theorem execPset_keeps (b : Fin 24) (u : Upset) (s : State) :
    KeepsR [.events, .regs, .seq] s (execPset b u s) := by
  unfold execPset
  refine KeepsR.step (State.predIns_keeps _ _ _ _ _) rfl ?_
  exact Keeps.refl _ _

theorem execSel_keeps (b : Fin 24) (u : Upset) (s : State) :
    KeepsR [.events, .regs, .seq] s (execSel b u s) := by
  unfold execSel
  refine State.issue_keeps ?_ ?_ ?_
  · exact rfl
  · intro y1 y2 y3
    refine KeepsE.ok ?_
    refine Keeps.step (State.setG_keeps ..) rfl ?_
    assumption
  · exact Keeps.refl _ _

theorem State.setPc_keeps (s : State) (b : Fin 24) (pc : ℕ) :
    Keeps [.seq] s (State.setPc s b pc) := by
  unfold State.setPc
  refine Keeps.step (State.modBob_keeps ..) rfl ?_
  exact Keeps.refl _ _

theorem execBr_keeps (b : Fin 24) (u : Upset) (s : State) :
    KeepsR [.events, .regs, .seq] s (execBr b u s) := by
  unfold execBr
  refine State.issue_keeps rfl (fun i t h => ?_) (Keeps.refl _ _)
  refine KeepsE.map (fun pc => ?_)
  refine Keeps.step (State.setPc_keeps ..) rfl ?_
  assumption

theorem execCall_keeps (b : Fin 24) (u : Upset) (s : State) :
    KeepsR [.events, .regs, .seq] s (execCall b u s) := by
  unfold execCall
  refine State.issue_keeps rfl (fun i t h => ?_) (Keeps.refl _ _)
  refine KeepsE.map (fun pc => ?_)
  refine Keeps.step (State.setPc_keeps ..) rfl ?_
  refine Keeps.step (State.setG_keeps ..) rfl ?_
  assumption

theorem execJr_keeps (b : Fin 24) (u : Upset) (s : State) :
    KeepsR [.events, .regs, .seq] s (execJr b u s) := by
  unfold execJr
  refine State.issue_keeps ?_ ?_ ?_
  · exact rfl
  · intro y1 y2 y3
    extract_lets +onlyGivenNames z4
    refine KeepsE.ok ?_
    refine Keeps.step (State.setPc_keeps ..) rfl ?_
    split
    · refine Keeps.step (State.setG_keeps ..) rfl ?_
      assumption
    · assumption
  · exact Keeps.refl _ _

theorem execTrap_keeps (b : Fin 24) (u : Upset) (s : State) :
    KeepsR [.events, .regs, .seq] s (execTrap b u s) := by
  unfold execTrap
  refine State.issue_keeps ?_ ?_ ?_
  · exact rfl
  · intro y1 y2 y3
    exact KeepsE.error
  · exact Keeps.refl _ _

theorem execHalt_keeps (b : Fin 24) (u : Upset) (s : State) :
    KeepsR [.events, .regs, .seq] s (execHalt b u s) := by
  unfold execHalt
  refine State.issue_keeps ?_ ?_ ?_
  · exact rfl
  · intro y1 y2 y3
    refine KeepsE.ok ?_
    refine Keeps.step (State.modBob_keeps ..) rfl ?_
    assumption
  · exact Keeps.refl _ _

theorem execFence_keeps (b : Fin 24) (u : Upset) (s : State) :
    KeepsR [.events, .regs, .seq] s (execFence b u s) := by
  unfold execFence
  refine State.issue_keeps ?_ ?_ ?_
  · exact rfl
  · intro y1 y2 y3
    refine KeepsE.ok ?_
    assumption
  · exact Keeps.refl _ _

theorem execSignal_keeps (b : Fin 24) (u : Upset) (s : State) :
    KeepsR [.events, .regs, .seq] s (execSignal b u s) := by
  unfold execSignal
  refine State.issue_keeps ?_ ?_ ?_
  · exact rfl
  · intro y1 y2 y3
    extract_lets +onlyGivenNames z4
    split
    · extract_lets +onlyGivenNames z5
      extract_lets +onlyGivenNames z6
      split
      · refine KeepsE.ok ?_
        refine Keeps.step (State.setP_keeps ..) rfl ?_
        assumption
      · extract_lets +onlyGivenNames z7
        refine KeepsE.ok ?_
        refine Keeps.step (State.setP_keeps ..) rfl ?_
        refine Keeps.step (State.sendEntry_keeps ..) rfl ?_
        assumption
    · exact KeepsE.error
  · exact Keeps.refl _ _

theorem execTbNow_keeps (b : Fin 24) (u : Upset) (s : State) :
    KeepsR [.events, .regs, .seq] s (execTbNow b u s) := by
  unfold execTbNow
  refine State.issue_keeps ?_ ?_ ?_
  · exact rfl
  · intro y1 y2 y3
    refine KeepsE.ok ?_
    refine Keeps.step (State.setG_keeps ..) rfl ?_
    assumption
  · exact Keeps.refl _ _

theorem execTbLast_keeps (b : Fin 24) (u : Upset) (s : State) :
    KeepsR [.events, .regs, .seq] s (execTbLast b u s) := by
  unfold execTbLast
  refine State.issue_keeps ?_ ?_ ?_
  · exact rfl
  · intro y1 y2 y3
    refine KeepsE.ok ?_
    refine Keeps.step (State.setG_keeps ..) rfl ?_
    assumption
  · exact Keeps.refl _ _

theorem State.deliver_keeps (s : State) (b : Fin 24) (e : EvEntry) (rd : ℕ) (p : ℕ) :
    Keeps [.seq] s (State.deliver s b e rd p) := by
  unfold State.deliver
  extract_lets +onlyGivenNames z1
  refine Keeps.cut (x := z1) ?_ (fun h2 => ?_)
  · unfold z1
    refine Keeps.step (State.modBob_keeps ..) rfl ?_
    exact Keeps.refl _ _
  clear_value z1
  refine Keeps.step (State.setP_keeps ..) rfl ?_
  refine Keeps.step (State.setG_keeps ..) rfl ?_
  assumption

theorem execWaitEv_keeps (b : Fin 24) (u : Upset) (s : State) :
    KeepsR [.events, .regs, .seq] s (execWaitEv b u s) := by
  unfold execWaitEv
  refine State.issue_keeps ?_ ?_ ?_
  · exact rfl
  · intro y1 y2 y3
    extract_lets +onlyGivenNames z4
    extract_lets +onlyGivenNames z5
    split
    · refine KeepsE.ok ?_
      refine Keeps.step (State.deliver_keeps ..) rfl ?_
      assumption
    · refine KeepsE.ok ?_
      refine Keeps.step (State.modBob_keeps ..) rfl ?_
      assumption
  · exact Keeps.refl _ _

____

Exercise: Everything from the first line of the records through the line containing "KeepsR [.events, .regs, .seq] s (execSel" is to be set down exactly, while later lines are left out.

Task answer:
theorem execPset_keeps (b : Fin 24) (u : Upset) (s : State) :
    KeepsR [.events, .regs, .seq] s (execPset b u s) := by
  unfold execPset
  refine KeepsR.step (State.predIns_keeps _ _ _ _ _) rfl ?_
  exact Keeps.refl _ _

theorem execSel_keeps (b : Fin 24) (u : Upset) (s : State) :
    KeepsR [.events, .regs, .seq] s (execSel b u s) := by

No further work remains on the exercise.